Mantis: Enhancing Multimodal Models with Interleaved Multi-Image Instruction Tuning

Models & Research

The Engineer

6 May 2024 · 3 min read

Mantis tackles the challenge of training large multimodal models to excel in both single-image and multi-image tasks by introducing a unique dataset that enhances their reasoning and context comprehension skills.

Balancing Multi-Image and Single-Image Abilities in Large Multimodal Models

Recent advancements in large multimodal models (LMMs) have significantly improved their performance on single-image vision-language tasks. However, these models often struggle with multi-image visual language tasks, which require more complex reasoning and context understanding. Mantis, a new LLM developed by researchers from the University of Waterloo, Tsinghua University, and Sea AI Lab, aims to bridge this gap.

Key Contributions

Mantis-Instruct Data: A novel dataset for multimodal instruction tuning with 721K examples.
Mantis Model: An LLaMA-3-based model trained on Mantis-Instruct using academic-level resources.
State-of-the-Art Performance: Superior performance on five multi-image benchmarks while maintaining strong single-image capabilities.

Mantis-Instruct Data

The Mantis-Instruct dataset is the first fully text-image interleaved multimodal instruction tuning dataset. It contains 721K examples from 14 subsets, covering a range of multi-image skills:

Co-reference: Understanding and linking entities across multiple images.
Reasoning: Making logical inferences based on visual information.
Comparing: Identifying similarities and differences between images.
Temporal Understanding: Recognizing sequences and changes over time.

Dataset Composition

10 Existing Subsets:
- NLVR2, IconQA for reasoning
- DreamSim, Birds-to-Words for comparison
- NExT-QA, STAR for temporal understanding
4 New Datasets:
- LLaVA-665k-multi, LRV-multi for co-reference
- Contrast-Caption, Multi-VQA for broader reasoning (Multi-VQA generated by prompting GPT-4)
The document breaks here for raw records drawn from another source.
-- ==== Sys2Proof/Machine/Dispatch.lean ====
section
/-!
DEFINITION. The dispatch: one arm for each command, each a direct call of its meaning.
-/

namespace Sys2Proof.Machine
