/-- R240 to R244: the vector instructions of a teller that may issue one. Lanes of 16 or 32 bits are added, subtracted, multiplied, compared and
selected each for itself; VSEL is bitwise with its destination as the mask; a reduction sums the lanes, VSPLAT copies a register to every lane,
VEXT and VINS move one lane; VLD and VST move 16 bytes between a vector and the data RAM, an own bank or the network, or fault with cause 2 on an
address that is not aligned to them; VTALLY makes eight additions at an own bank, or faults with cause 3. Nothing else of the teller changes but the
program counter and the cycle of its next issue. -/
def Obligations.TellerVectors : Prop :=
  ∀ (s s1 : Machine.State) (t : Fin 240) (w len : Nat), Machine.tlrMayIssue s t = true → Machine.tlrFetch s t = (s1, .inl (.custom w, len)) →
    let x := Machine.tlrX s1 t
    let v := Machine.tlrV s1 t
    let next := ((s1.tlr t).pc + 4) % 2 ^ 32
    let bits := fun (w32 : Bool) => if w32 then 32 else 16
    let count := fun (w32 : Bool) => if w32 then 4 else 8
    let writesV := fun (u : Machine.State) (vd : Nat) => (u.tlr t).pc = next ∧ (u.tlr t).x = (s1.tlr t).x ∧ (∀ r, r ≠ vd → Machine.tlrV u t r = v r) ∧
      { u with tellers := s1.tellers } = s1
    let lanes := fun (u : Machine.State) (w32 : Bool) (vd a b : Nat) (f : Nat → Nat → Nat → Nat) => ∀ i < count w32,
      Machine.vlane w32 (Machine.tlrV u t vd) i = f (bits w32) (Machine.vlane w32 (v a) i) (Machine.vlane w32 (v b) i)
    let writesX := fun (u : Machine.State) (rd : Nat) => (u.tlr t).pc = next ∧ (u.tlr t).v = (s1.tlr t).v ∧ (∀ r, r ≠ rd → Machine.tlrX u t r = x r) ∧
      { u with tellers := s1.tellers } = s1
    (∀ w32 vd a b, Machine.decodeT w = some (.vv .add w32 vd a b) → ∃ u, Machine.exec (.vadd t) s = .next u ∧
      lanes u w32 vd a b (fun n a b => (a + b) % 2 ^ n) ∧ writesV u vd) ∧
    (∀ w32 vd a b, Machine.decodeT w = some (.vv .sub w32 vd a b) → ∃ u, Machine.exec (.vsub t) s = .next u ∧
      lanes u w32 vd a b (fun n a b => (a + (2 ^ n - b)) % 2 ^ n) ∧ writesV u vd) ∧
    (∀ w32 vd a b, Machine.decodeT w = some (.vv .mul w32 vd a b) → ∃ u, Machine.exec (.vmul t) s = .next u ∧
      lanes u w32 vd a b (fun n a b => a * b % 2 ^ n) ∧ writesV u vd) ∧
    (∀ w32 vd a b, Machine.decodeT w = some (.vv .mulh w32 vd a b) → ∃ u, Machine.exec (.vmulh t) s = .next u ∧
      lanes u w32 vd a b (fun n a b => Machine.wrapN n (Machine.sext n a * Machine.sext n b / (2 ^ n : Nat))) ∧ writesV u vd) ∧
    (∀ w32 vd a b, Machine.decodeT w = some (.vv .mulhu w32 vd a b) → ∃ u, Machine.exec (.vmulhu t) s = .next u ∧
      lanes u w32 vd a b (fun n a b => a * b / 2 ^ n) ∧ writesV u vd) ∧
    (∀ w32 vd a b, Machine.decodeT w = some (.vv .min w32 vd a b) → ∃ u, Machine.exec (.vmin t) s = .next u ∧
      lanes u w32 vd a b (fun n a b => if Machine.sext n a < Machine.sext n b then a else b) ∧ writesV u vd) ∧
    (∀ w32 vd a b, Machine.decodeT w = some (.vv .minu w32 vd a b) → ∃ u, Machine.exec (.vminu t) s = .next u ∧
      lanes u w32 vd a b (fun _ a b => min a b) ∧ writesV u vd) ∧
    (∀ w32 vd a b, Machine.decodeT w = some (.vv .max w32 vd a b) → ∃ u, Machine.exec (.vmax t) s = .next u ∧
      lanes u w32 vd a b (fun n a b => if Machine.sext n b < Machine.sext n a then a else b) ∧ writesV u vd) ∧
    (∀ w32 vd a b, Machine.decodeT w = some (.vv .maxu w32 vd a b) → ∃ u, Machine.exec (.vmaxu t) s = .next u ∧
      lanes u w32 vd a b (fun _ a b => max a b) ∧ writesV u vd) ∧
    (∀ w32 vd a b, Machine.decodeT w = some (.vv .seq w32 vd a b) → ∃ u, Machine.exec (.vseq t) s = .next u ∧
      lanes u w32 vd a b (fun n a b => if a = b then 2 ^ n - 1 else 0) ∧ writesV u vd) ∧
    (∀ w32 vd a b, Machine.decodeT w = some (.vv .slt w32 vd a b) → ∃ u, Machine.exec (.vslt t) s = .next u ∧
      lanes u w32 vd a b (fun n a b => if Machine.sext n a < Machine.sext n b then 2 ^ n - 1 else 0) ∧ writesV u vd) ∧
    (∀ w32 vd a b, Machine.decodeT w = some (.vv .sltu w32 vd a b) → ∃ u, Machine.exec (.vsltu t) s = .next u ∧
      lanes u w32 vd a b (fun n a b => if a < b then 2 ^ n - 1 else 0) ∧ writesV u vd) ∧
    (∀ vd a b, Machine.decodeT w = some (.vv .sel false vd a b) → ∃ u, Machine.exec (.vsel t) s = .next u ∧
      (∀ i < 128, (Machine.tlrV u t vd).testBit i = if (v vd).testBit i then (v a).testBit i else (v b).testBit i) ∧ writesV u vd) ∧
    (∀ w32 rd a, Machine.decodeT w = some (.vredsum false w32 rd a) → ∃ u, Machine.exec (.vredsum t) s = .next u ∧ writesX u rd ∧
      (rd ≠ 0 → (Machine.tlrX u t rd : Int) = (((List.range (count w32)).map (fun i => Machine.sext (bits w32) (Machine.vlane w32 (v a) i))).sum) % 2 ^ 32)) ∧
    (∀ w32 rd a, Machine.decodeT w = some (.vredsum true w32 rd a) → ∃ u, Machine.exec (.vredsumu t) s = .next u ∧ writesX u rd ∧
      (rd ≠ 0 → (Machine.tlrX u t rd : Int) = (((List.range (count w32)).map (fun i => (Machine.vlane w32 (v a) i : Int))).sum) % 2 ^ 32)) ∧
    (∀ w32 vd r, Machine.decodeT w = some (.vsplat w32 vd r) → ∃ u, Machine.exec (.vsplat t) s = .next u ∧
      (∀ i < count w32, Machine.vlane w32 (Machine.tlrV u t vd) i = x r % 2 ^ bits w32) ∧ writesV u vd) ∧
    (∀ w32 rd a l, Machine.decodeT w = some (.vext true w32 rd a l) → ∃ u, Machine.exec (.vextu t) s = .next u ∧ writesX u rd ∧
      (rd ≠ 0 → Machine.tlrX u t rd = Machine.vlane w32 (v a) l)) ∧
    (∀ w32 rd a l, Machine.decodeT w = some (.vext false w32 rd a l) → ∃ u, Machine.exec (.vext t) s = .next u ∧ writesX u rd ∧
      (rd ≠ 0 → Machine.tlrX u t rd = Machine.wrapN 32 (Machine.sext (bits w32) (Machine.vlane w32 (v a) l)))) ∧
    (∀ w32 vd r l, Machine.decodeT w = some (.vins w32 vd r l) → ∃ u, Machine.exec (.vins t) s = .next u ∧
      (∀ i < count w32, Machine.vlane w32 (Machine.tlrV u t vd) i = if i = l then x r % 2 ^ bits w32 else Machine.vlane w32 (v vd) i) ∧ writesV u vd) ∧
    (∀ vd r imm, Machine.decodeT w = some (.vld vd r imm) →
      let a := Machine.wrapN 32 ((x r : Int) + imm)
      (a % 16 ≠ 0 → Machine.exec (.vld t) s = .next (Machine.tlrFault s1 t 2 (some a))) ∧
      (∀ k s2 lo s3 hi, a % 16 = 0 → Machine.tlrTarget s1 t a = .ram k → Machine.tramRead s1 t k = (s2, some lo) →
        Machine.tramRead s2 t (k + 1) = (s3, some hi) →
        Machine.exec (.vld t) s = .next (Machine.tlrNext (Machine.tlrSetV s3 t vd (lo + 2 ^ 64 * hi)) t next)) ∧
      (∀ j k, a % 16 = 0 → Machine.tlrTarget s1 t a = .bank j k → Machine.exec (.vld t) s = .next (Machine.tlrBankStart s1 t j 1 vd 16 false
        [(a, Machine.tlrBankReq t .read k a 8 0), (a, Machine.tlrBankReq t .read (k + 1) a 8 0)] next)) ∧
      (∀ p, a % 16 = 0 → Machine.tlrTarget s1 t a = .net p → Machine.tlrStores s1 t = false → Machine.tlrOut s1 t ≤ 6 → s1.napFenced t = false →
        let q1 := Machine.tlrIssue s1 t 0 p 8 0 1 0
        let q2 := Machine.tlrIssue q1.1 t 0 (p + 8) 8 0 1 1
        Machine.exec (.vld t) s = .next (q2.1.setTlr t { s1.tlr t with wait := .net true vd 16 false a [q1.2, q2.2] [] false next }))) ∧
    (∀ vs r imm, Machine.decodeT w = some (.vst vs r imm) →
      let a := Machine.wrapN 32 ((x r : Int) + imm)
      let lo := v vs % 2 ^ 64
      let hi := v vs / 2 ^ 64
      (a % 16 ≠ 0 → Machine.exec (.vst t) s = .next (Machine.tlrFault s1 t 2 (some a))) ∧
      (∀ k, a % 16 = 0 → Machine.tlrTarget s1 t a = .ram k →
        Machine.exec (.vst t) s = .next (Machine.tlrNext (Machine.tramWrite (Machine.tramWrite s1 t k lo) t (k + 1) hi) t next)) ∧
      (∀ j k, a % 16 = 0 → Machine.tlrTarget s1 t a = .bank j k → Machine.exec (.vst t) s = .next (Machine.tlrBankStart s1 t j 2 0 16 false
        [(a, Machine.tlrBankReq t .write k a 8 lo), (a, Machine.tlrBankReq t .write (k + 1) a 8 hi)] next)) ∧
      (∀ p, a % 16 = 0 → Machine.tlrTarget s1 t a = .net p → Machine.tlrOut s1 t ≤ 6 → s1.napFenced t = false →
        Machine.exec (.vst t) s = .next (Machine.tlrNext (Machine.tlrIssue (Machine.tlrIssue s1 t 1 p 8 lo 0 0).1 t 1 (p + 8) 8 hi 0 1).1 t next))) ∧
    (∀ vc vi r sat, Machine.decodeT w = some (.vtally vc vi r sat) →
      (∀ i k, Machine.tlrTarget s1 t (x r) = .bank i k → x r % 8 = 0 →
        let words := (List.range 8).map (fun l => (k + Machine.vlane false (v vi) l) % 4096)
        Machine.exec (.vtally t) s = .next (Machine.tlrBankStart s1 t i 3 0 8 false (words.zipIdx.map (fun p => (x r - 8 * k + 8 * p.1,
          Machine.tlrBankReq t (if sat then .addu else .add) p.1 (x r - 8 * k + 8 * p.1) 8 (Machine.vlane false (v vc) p.2)))) next)) ∧
      (x r % 8 ≠ 0 ∨ (∀ i k, Machine.tlrTarget s1 t (x r) ≠ .bank i k) → Machine.exec (.vtally t) s = .next (Machine.tlrFault s1 t 3 (some (x r)))))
Mantis Model Architecture and Training

Mantis is built on the LLaMA-3 architecture and is designed to handle interleaved text and image inputs. The key aspects of its development include:

Interleaved Input: Mantis processes both text and images in a single input sequence, allowing it to better understand the context across multiple modalities.
Training Resources: Trained on Mantis-Instruct using 16 A100-40G GPUs for 36 hours, making it feasible with academic-level resources.

Performance Highlights

Mantis achieves state-of-the-art performance on five multi-image benchmarks:

NLVR2
Q-Bench
BLINK
MVBench
Mantis-Eval

Additionally, Mantis maintains strong single-image performance, comparable to models like CogVLM and Emu2. This balance is crucial for real-world applications where both types of tasks are common.

Open-Source Contributions

The researchers have made the Mantis-Instruct dataset, training/evaluation codes, and model checkpoints publicly available:

Dataset: Mantis-Instruct
Code: GitHub Repository
Models: Hugging Face Collections
Evaluation: Mantis-Eval

Conclusion

Mantis represents a significant step forward in the development of multimodal models capable of handling both single-image and multi-image tasks. By leveraging a carefully curated dataset and efficient training methods, Mantis achieves state-of-the-art performance while remaining accessible to researchers with limited resources. This work opens up new possibilities for applications requiring advanced visual language understanding.